Hey, why didn't you call Biden a slimeball? He is crazy liberal. I guess you can't say slimeball on tv, huh? Maybe you could say nutjob. Try "the American people on Main Street think you are a nutjob." I bet that would work.

Anyway, I do like sushi. H and I had some the other night. Two weekends in a row. I like to have almost too much wasabi in my soy sauce. You know what I mean....it burns for a second but tastes great? Yeah, it is really good. (I also like Ben & Jerry's ice cream. But, I think I already mentioned that part.) BTW, thank all the eskimo's for catching all those fish. Sushi is great.

Hey, keep in touch. Are you on Facebook? Good luck with the race. I think you are just barely qualified to be VP, but, to be honest, it does not really matter. You will have 403 assistants and 382 policy advisors.
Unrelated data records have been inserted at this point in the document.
/-! ### Requests from partners (R336, R372, R386, R472, R475, R504) -/

/-- A request for this device from an agreeing pavilion, with none of its port waiting, is performed when memory serves it. -/
theorem State.takeRequest_of_perform {s u t : State} {port typ : Nat} {f : SlpFrame} {g : OFrame}
    (hgate : s.gate port typ f = .take g u) (hdst : g.dst = u.devId) (hagree : u.agrees port (u.destPav g) = true)
    (hfirst : u.lnk.inb.any (fun w => w.port == port) = false) (hdone : u.perform port none g = some t) :
    s.takeRequest port typ f = t := by
  simp only [State.takeRequest, hgate, hdst, hagree, hfirst, hdone, ne_eq, not_true, Bool.not_true, Bool.false_eq_true,
    if_false, Option.getD_some]

/-- An access in turn at the home agent goes before the inbound requests that wait. -/
theorem execHomeAgentAccess_turn {die : Nat} {s t : State} (hturn : s.homeTurn die = some t) :
    execHomeAgentAccess die s = .next t := by
  simp only [execHomeAgentAccess, hturn, Option.getD_some]

/-- With no access in turn the oldest inbound request is tried again. -/
theorem execHomeAgentAccess_inbound {die : Nat} {s t : State} (hnone : s.homeTurn die = none)
    (hserve : s.serveIn = some t) : execHomeAgentAccess die s = .next t := by
  simp only [execHomeAgentAccess, hnone, hserve, Option.getD_none, Option.getD_some]

theorem execGddrAccess_turn {die : Nat} {s t : State} (hturn : s.gddrTurn die = some t) :
    execGddrAccess die s = .next t := by
  simp only [execGddrAccess, hturn, Option.getD_some]

/-- Settles O31: every kind of request is taken in the same way, and the other commands stand one by one. -/
theorem inboundRequestsComplete : Obligations.InboundRequestsComplete := by
  unfold Obligations.InboundRequestsComplete
  refine ⟨?write, ?read, ?atomic, ?token, ?coll, ?homeTurn, ?homeInbound, ?gddrTurn, ?commit⟩
  case homeTurn => exact fun die s t hturn => execHomeAgentAccess_turn hturn
  case homeInbound => exact fun die s t hnone hserve => execHomeAgentAccess_inbound hnone hserve
  case gddrTurn => exact fun die s t hturn => execGddrAccess_turn hturn
  case commit => exact fun k s st inc hk => execCommitStileApply_due hk
  all_goals
    exact fun port f s g u t hgate hdst hagree hfirst hdone =>
      congrArg Host.Outcome.next (State.takeRequest_of_perform hgate hdst hagree hfirst hdone)

end Sys2Proof.Machine
end

section
/-! SUPPORT. Coherence between the core dies and its repair, cache management by the harts, and their accesses. -/

namespace Sys2Proof.Machine

/-! ### Requests at the home (R384, R385, R390 to R392) -/

section Requests

variable {cd la : Nat} {s : State}

/-- The first request of a line without a transaction begins its own. -/
theorem State.takeReq_begins {k : CReqKind} {d : Option LineD} (hfirst : s.firstReq la = some (k, cd, d))
    (hfree : s.txn la = none) : s.takeReq k cd la = s.begin k cd la := by
  simp only [State.takeReq, hfirst, hfree, and_self, if_true]

/-- A CleanEvict of the responder promotes the other holder, if there is one; any other clears the presence alone. -/
theorem execCleanEvict_clears {d : Option LineD} (hfirst : s.firstReq la = some (.cleanEvict, cd, d))
    (hfree : s.txn la = none) :
    execCleanEvict cd la s = .next (
      if (s.dir la).own == some cd && (s.dir la).has (1 - cd) then
        (((((s.take (.req .cleanEvict cd la none)).setDir la ((s.dir la).put cd false)).snoops (homeDie la) 1).post
          (.snp .promote (1 - cd) la)).setTxn ⟨la, .cleanEvict, cd, [1 - cd], [], false, none, false, false⟩)
      else (s.take (.req .cleanEvict cd la none)).setDir la ((s.dir la).put cd false)) := by
  simp only [execCleanEvict, hfirst, hfree, ne_eq, not_true, if_false]
  split <;> rfl

/-- A WriteBack whose data the home can take is taken back. -/
theorem execWriteBack_takes {d : LineD} {t : State} (hfirst : s.firstReq la = some (.writeBack, cd, some d))
    (hfree : s.txn la = none) (hput : (s.take (.req .writeBack cd la (some d))).homePut la d = some t) :
    execWriteBack cd la s = .next (t.tookBack cd la) := by
  simp [execWriteBack, hfirst, hfree, hput]

end Requests

/-- Settles O14: the three requests that begin a transaction are taken in the same way; CleanEvict and WriteBack end one
agent's hold. -/
theorem coherenceRequestsComplete : Obligations.CoherenceRequestsComplete := by
  unfold Obligations.CoherenceRequestsComplete
  refine ⟨?shared, ?own, ?upgrade, ?cleanEvict, ?writeBack⟩
  case cleanEvict => exact fun cd la s d hfirst hfree => execCleanEvict_clears hfirst hfree
  case writeBack => exact fun cd la s d t hfirst hfree hput => execWriteBack_takes hfirst hfree hput
  all_goals exact fun cd la s d hfirst hfree => congrArg Host.Outcome.next (State.takeReq_begins hfirst hfree)

/-! ### Snoops at an agent (R382, R385, R386) -/

/-- A snoop on its way is answered by its agent, whatever its command does without one. -/
theorem next_ite_snoop {k : SnpKind} {cd la : Nat} {s t : State} (hsent : s.coh.msgs.contains (.snp k cd la) = true) :
    (.next (if s.coh.msgs.contains (.snp k cd la) then s.answerSnoop k cd la else t) : Out) =
      .next (s.answerSnoop k cd la) :=
  congrArg _ (if_pos hsent)

/-- Settles O15: every kind of snoop that is on its way is answered in the same way. -/
theorem snoopsComplete : Obligations.SnoopsComplete := by
  unfold Obligations.SnoopsComplete
  refine ⟨?shared, ?clean, ?own, ?inv, ?back, ?promote⟩
  all_goals exact fun cd la s hsent => next_ite_snoop hsent

/-! ### Answers, line data and evictions (R384, R385, R390, R391) -/

section Answers

variable {cd la : Nat} {s : State}

theorem execCohAck_answers_home {was : LineState} (hmsg : s.coh.msgs.findSome? (CMsg.ackOf cd la) = some was) :
    execCohAck cd la s = .next ((s.take (.ack cd la was)).answered cd la was false) := by
  simp only [execCohAck, hmsg]

theorem execAckWb_answers_home (hmsg : s.coh.msgs.contains (.ackWb cd la) = true) :
    execAckWb cd la s = .next ((s.take (.ackWb cd la)).answered cd la .i true) :=
  if_neg (by simpa using hmsg)

/-- A Complete grants its state to the agent's request. -/
theorem execCohComplete_grants {st : LineState} {r : CReq}
    (hmsg : s.coh.msgs.findSome? (CMsg.completeOf cd la) = some st)
    (hreq : (s.take (.complete cd la st)).creq cd la = some r) :
    execCohComplete cd la s =
      .next (((s.take (.complete cd la st)).setCreq cd la { r with grant := some st }).agentDone cd la) := by
  simp only [execCohComplete, hmsg, hreq]

/-- Line data for a core die goes to its request. -/
theorem execCoherenceData_requester (bs : List Byte) {d : LineD} {r : CReq}
    (hmsg : s.coh.msgs.findSome? (CMsg.dataOf (.cd cd) la) = some d)
    (hreq : (s.take (.data (.cd cd) la d)).creq cd la = some r) :
    execCoherenceData (.cd cd) la bs s =
      .next (((s.take (.data (.cd cd) la d)).setCreq cd la { r with data := some d }).agentDone cd la) := by
  simp only [execCoherenceData, hmsg, hreq]

/-- Line data for the home is kept there, and the transaction of its line waits for it no more. -/
theorem execCoherenceData_home (bs : List Byte) {d : LineD} {t : State} {x : Txn}
    (hmsg : s.coh.msgs.findSome? (CMsg.dataOf .home la) = some d)
    (hput : (s.take (.data .home la d)).homePut la d = some t) (htxn : t.txn la = some x) :
    execCoherenceData .home la bs s = .next ((t.setTxn { x with data := false }).finishTxn la) := by
  simp only [execCoherenceData, hmsg, hput, htxn]

theorem State.evictCore_dirty (hst : (s.cline cd la).st = .d) :
    s.evictCore cd la = (((s.givenErrs la (s.cline cd la)).setCline cd la .gone).setCreq cd la
      ⟨.writeBack, none, none, []⟩).post (.req .writeBack cd la (some (s.cline cd la).given)) := by
  simp only [State.evictCore, hst]

theorem State.evictCore_clean (hdirty : (s.cline cd la).st ≠ .d) (hinvalid : (s.cline cd la).st ≠ .i) :
    s.evictCore cd la = (s.setCline cd la .gone).post (.req .cleanEvict cd la none) := by
  dsimp only [State.evictCore]
  split
  case h_1 h => exact absurd h hinvalid
  case h_2 h => exact absurd h hdirty
  case h_3 => rfl

/-- A line with no request outstanding leaves its core die. -/
theorem execCoreEviction_evicts (hnone : (s.creq cd la).isSome = false) (hcd : cd < 2) :
    execCoreEviction cd la s = .next (s.evictCore cd la) :=
  congrArg _ (if_neg (by simp [hnone, hcd]))

end Answers

/-- Settles O16: each answer by whether its message is on its way, line data by where it goes, and an eviction by whether the
line is dirty. -/
theorem coherenceAnswersComplete : Obligations.CoherenceAnswersComplete := by
  unfold Obligations.CoherenceAnswersComplete
  refine ⟨?ack, ?ackWb, ?complete, ?requester, ?home, ?dirty, ?clean⟩
  case ack => exact fun cd la s was hmsg => execCohAck_answers_home hmsg
  case ackWb => exact fun cd la s hmsg => execAckWb_answers_home hmsg
  case complete => exact fun cd la s st r hmsg hreq => execCohComplete_grants hmsg hreq
  case requester => exact fun cd la bs s d r hmsg hreq => execCoherenceData_requester bs hmsg hreq
  case home => exact fun la bs s d t x hmsg hput htxn => execCoherenceData_home bs hmsg hput htxn
  case dirty =>
    exact fun cd la s hnone hcd hst =>
      (execCoreEviction_evicts hnone hcd).trans (congrArg _ (State.evictCore_dirty hst))
  case clean =>
    exact fun cd la s hnone hcd hdirty hinvalid =>
      (execCoreEviction_evicts hnone hcd).trans (congrArg _ (State.evictCore_clean hdirty hinvalid))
People are just being dumb if they think politicians really know all that junk they read off of tele-prompters. They are just ticked that McCain (is that his name?) picked a pro-life, mommy, gun owner for VP. It makes the other side's job a lot harder.

Keep rockin' that librarian look. It works for you. Let me know if you are rollin through the Station anytime soon. H just made an incredible buffalo chicken pizza that is awesome. I know she would make it again if we said please.